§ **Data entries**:
-- ==== Sys2Proof/Certificates/Slice0/Obligations.lean ====
section
/-! DEFINITION. The statements about the model, for the provers: each a `def Obligations.<Name> : Prop`, with the
rule of spec/ it formalises in its docstring. -/

open Sys2Proof Sys2Proof.Machine

/-- A step is the engine step of the command in `CMD`, in whichever way it is scheduled: nothing scheduled, the
engine's own event (which is consumed), or a host waiting for it (which goes on waiting). The schedule and the grain
of `exec` are the model's (logs 5, 6, 16). -/
def Obligations.StepRunsDecodedCommand : Prop :=
  ∀ (s t : State) (i : Instr) (k : Nat) (rest : List Event),
    decode t.dev.cmd = some i → t.dev.ph ≠ .idle →
      (s.schedule = [] → s = t → step s = exec i t) ∧
      (s.schedule = .engine k :: rest → s.focus k = some t → step s = exec i { t with schedule := rest }) ∧
      (s.schedule = .wait k :: rest → s.focus k = some t → step s = exec i t)

/-- A command word placed by `withFetchWord` is the one the very next step runs, from its CHECK phase (log 8). -/
def Obligations.FetchedWordRunsNext : Prop :=
  ∀ (s : State) (w : Nat) (i : Instr), w < 2 ^ 32 → decode (BitVec.ofNat 32 w) = some i →
    step (s.withFetchWord 32 w) = exec i (s.withFetchWord 32 w) ∧
      (s.withFetchWord 32 w).dev.ph = .check ∧ (s.withFetchWord 32 w).dev.cmd = BitVec.ofNat 32 w

/-- The ten command words, written out from the table of rule R84, decode to their commands. -/
def Obligations.TableWordsDecode : Prop :=
  decode 0x00000101 = some .enc ∧ decode 0x00000001 = some .encNohp ∧
  decode 0x00000102 = some .encd ∧ decode 0x00000002 = some .encdNohp ∧
  decode 0x00000103 = some .decs ∧ decode 0x00000003 = some .decsNohp ∧
  decode 0x00000104 = some .decl ∧ decode 0x00000004 = some .declNohp ∧
  decode 0x00000105 = some .encip ∧ decode 0x00000005 = some .encipNohp

/-- Decode and encode agree, both ways: a word decodes to a command exactly when it is that command's word. -/
def Obligations.DecodeEncodeAgree : Prop :=
  ∀ (w : Word) (i : Instr), decode w = some i ↔ w = encode i

/-- Rule R84: the table, the selector ("the word is legal if and only if `(word & 0xFFFFFEF8) == 0` and
`word[2:0]` is in `1..5`"), the fields of a legal word, and the null-handle forms, which always finish with
`OutputBufferNull` before any other check. -/
def Obligations.LegalWordSelector : Prop :=
  Obligations.TableWordsDecode ∧
  (∀ w : Word, (decode w).isSome = true ↔
    w &&& 0xFFFFFEF8 = 0 ∧ 1 ≤ (w.extractLsb' 0 3).toNat ∧ (w.extractLsb' 0 3).toNat ≤ 5) ∧
  (∀ (w : Word) (i : Instr), decode w = some i →
    i.fields.op = w.extractLsb' 0 3 ∧ i.fields.hp = w.extractLsb' 8 1) ∧
  (∀ (s : State) (i : Instr), s.dev.ph = .check → decode s.dev.cmd = some i → i.fields.hp = 0 →
    engineStep s = .next (s.finish .outputBufferNull))

/-- Rule R86: a word is illegal if `OP` is 0, 6 or 7 or a reserved bit is 1; it is accepted like any other, and its
CHECK step ends it with `IllegalCommand`, without memory access and with `DST_CAP` unchanged. -/
def Obligations.IllegalWordsEndAtCheck : Prop :=
  (∀ w : Word, decode w = none ↔
    (Cmdw.ofWord w).op = 0 ∨ (Cmdw.ofWord w).op = 6 ∨ (Cmdw.ofWord w).op = 7 ∨
      (Cmdw.ofWord w).mid ≠ 0 ∨ (Cmdw.ofWord w).high ≠ 0) ∧
  (∀ (s : State) (w : Word), decode w = none → s.dev.busy = false → writeRegister s 0x00 w = .next (s.accept w)) ∧
  (∀ s : State, s.dev.ph = .check → decode s.dev.cmd = none →
    engineStep s = .next { s with dev := { s.dev with result := .illegalCommand, busy := false, done := true,
                                                      ph := .idle } })

/-- Rule R205: what `Finish` writes, and with it `STATUS` reads `2 + 16 * RESULT` (the numbers of rule R88). -/
def Obligations.FinishWritesStatus : Prop :=
  ∀ (s : State) (r : ResultCode) (n : Nat),
    s.finish r = { s with dev := { s.dev with result := r, busy := false, done := true, ph := .idle } } ∧
    s.finishLen r n = { s with dev := { s.dev with
      dstCap := BitVec.ofNat 32 n, result := r, busy := false, done := true, ph := .idle } } ∧
    (n < 2 ^ 32 → (s.finishLen r n).dev.cap = n) ∧
    (s.finish r).dev.status.toNat = 2 + 16 * r.bits.toNat ∧
    [ResultCode.ok, .outputBufferNull, .badOutputLength, .badPayload, .zeroByteInInput, .eofInInput,
      .zeroBeyondBuffer, .illegalCommand, .busError].map (fun c => c.bits.toNat) = [0, 1, 2, 3, 4, 5, 6, 7, 8]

§ **Task to carry out**:
Each entry should be reproduced in the output exactly.

§ **Solution to the exercise**:
-- ==== Sys2Proof/Certificates/Slice0/Obligations.lean ====
section
/-! DEFINITION. The statements about the model, for the provers: each a `def Obligations.<Name> : Prop`, with the
rule of spec/ it formalises in its docstring. -/

open Sys2Proof Sys2Proof.Machine

/-- A step is the engine step of the command in `CMD`, in whichever way it is scheduled: nothing scheduled, the
engine's own event (which is consumed), or a host waiting for it (which goes on waiting). The schedule and the grain
of `exec` are the model's (logs 5, 6, 16). -/
def Obligations.StepRunsDecodedCommand : Prop :=
  ∀ (s t : State) (i : Instr) (k : Nat) (rest : List Event),
    decode t.dev.cmd = some i → t.dev.ph ≠ .idle →
      (s.schedule = [] → s = t → step s = exec i t) ∧
      (s.schedule = .engine k :: rest → s.focus k = some t → step s = exec i { t with schedule := rest }) ∧
      (s.schedule = .wait k :: rest → s.focus k = some t → step s = exec i t)

/-- A command word placed by `withFetchWord` is the one the very next step runs, from its CHECK phase (log 8). -/
def Obligations.FetchedWordRunsNext : Prop :=
  ∀ (s : State) (w : Nat) (i : Instr), w < 2 ^ 32 → decode (BitVec.ofNat 32 w) = some i →
    step (s.withFetchWord 32 w) = exec i (s.withFetchWord 32 w) ∧
      (s.withFetchWord 32 w).dev.ph = .check ∧ (s.withFetchWord 32 w).dev.cmd = BitVec.ofNat 32 w

/-- The ten command words, written out from the table of rule R84, decode to their commands. -/
def Obligations.TableWordsDecode : Prop :=
  decode 0x00000101 = some .enc ∧ decode 0x00000001 = some .encNohp ∧
  decode 0x00000102 = some .encd ∧ decode 0x00000002 = some .encdNohp ∧
  decode 0x00000103 = some .decs ∧ decode 0x00000003 = some .decsNohp ∧
  decode 0x00000104 = some .decl ∧ decode 0x00000004 = some .declNohp ∧
  decode 0x00000105 = some .encip ∧ decode 0x00000005 = some .encipNohp

/-- Decode and encode agree, both ways: a word decodes to a command exactly when it is that command's word. -/
def Obligations.DecodeEncodeAgree : Prop :=
  ∀ (w : Word) (i : Instr), decode w = some i ↔ w = encode i

/-- Rule R84: the table, the selector ("the word is legal if and only if `(word & 0xFFFFFEF8) == 0` and
`word[2:0]` is in `1..5`"), the fields of a legal word, and the null-handle forms, which always finish with
`OutputBufferNull` before any other check. -/
def Obligations.LegalWordSelector : Prop :=
  Obligations.TableWordsDecode ∧
  (∀ w : Word, (decode w).isSome = true ↔
    w &&& 0xFFFFFEF8 = 0 ∧ 1 ≤ (w.extractLsb' 0 3).toNat ∧ (w.extractLsb' 0 3).toNat ≤ 5) ∧
  (∀ (w : Word) (i : Instr), decode w = some i →
    i.fields.op = w.extractLsb' 0 3 ∧ i.fields.hp = w.extractLsb' 8 1) ∧
  (∀ (s : State) (i : Instr), s.dev.ph = .check → decode s.dev.cmd = some i → i.fields.hp = 0 →
    engineStep s = .next (s.finish .outputBufferNull))

/-- Rule R86: a word is illegal if `OP` is 0, 6 or 7 or a reserved bit is 1; it is accepted like any other, and its
CHECK step ends it with `IllegalCommand`, without memory access and with `DST_CAP` unchanged. -/
def Obligations.IllegalWordsEndAtCheck : Prop :=
  (∀ w : Word, decode w = none ↔
    (Cmdw.ofWord w).op = 0 ∨ (Cmdw.ofWord w).op = 6 ∨ (Cmdw.ofWord w).op = 7 ∨
      (Cmdw.ofWord w).mid ≠ 0 ∨ (Cmdw.ofWord w).high ≠ 0) ∧
  (∀ (s : State) (w : Word), decode w = none → s.dev.busy = false → writeRegister s 0x00 w = .next (s.accept w)) ∧
  (∀ s : State, s.dev.ph = .check → decode s.dev.cmd = none →
    engineStep s = .next { s with dev := { s.dev with result := .illegalCommand, busy := false, done := true,
                                                      ph := .idle } })

/-- Rule R205: what `Finish` writes, and with it `STATUS` reads `2 + 16 * RESULT` (the numbers of rule R88). -/
def Obligations.FinishWritesStatus : Prop :=
  ∀ (s : State) (r : ResultCode) (n : Nat),
    s.finish r = { s with dev := { s.dev with result := r, busy := false, done := true, ph := .idle } } ∧
    s.finishLen r n = { s with dev := { s.dev with
      dstCap := BitVec.ofNat 32 n, result := r, busy := false, done := true, ph := .idle } } ∧
    (n < 2 ^ 32 → (s.finishLen r n).dev.cap = n) ∧
    (s.finish r).dev.status.toNat = 2 + 16 * r.bits.toNat ∧
    [ResultCode.ok, .outputBufferNull, .badOutputLength, .badPayload, .zeroByteInInput, .eofInInput,
      .zeroBeyondBuffer, .illegalCommand, .busError].map (fun c => c.bits.toNat) = [0, 1, 2, 3, 4, 5, 6, 7, 8]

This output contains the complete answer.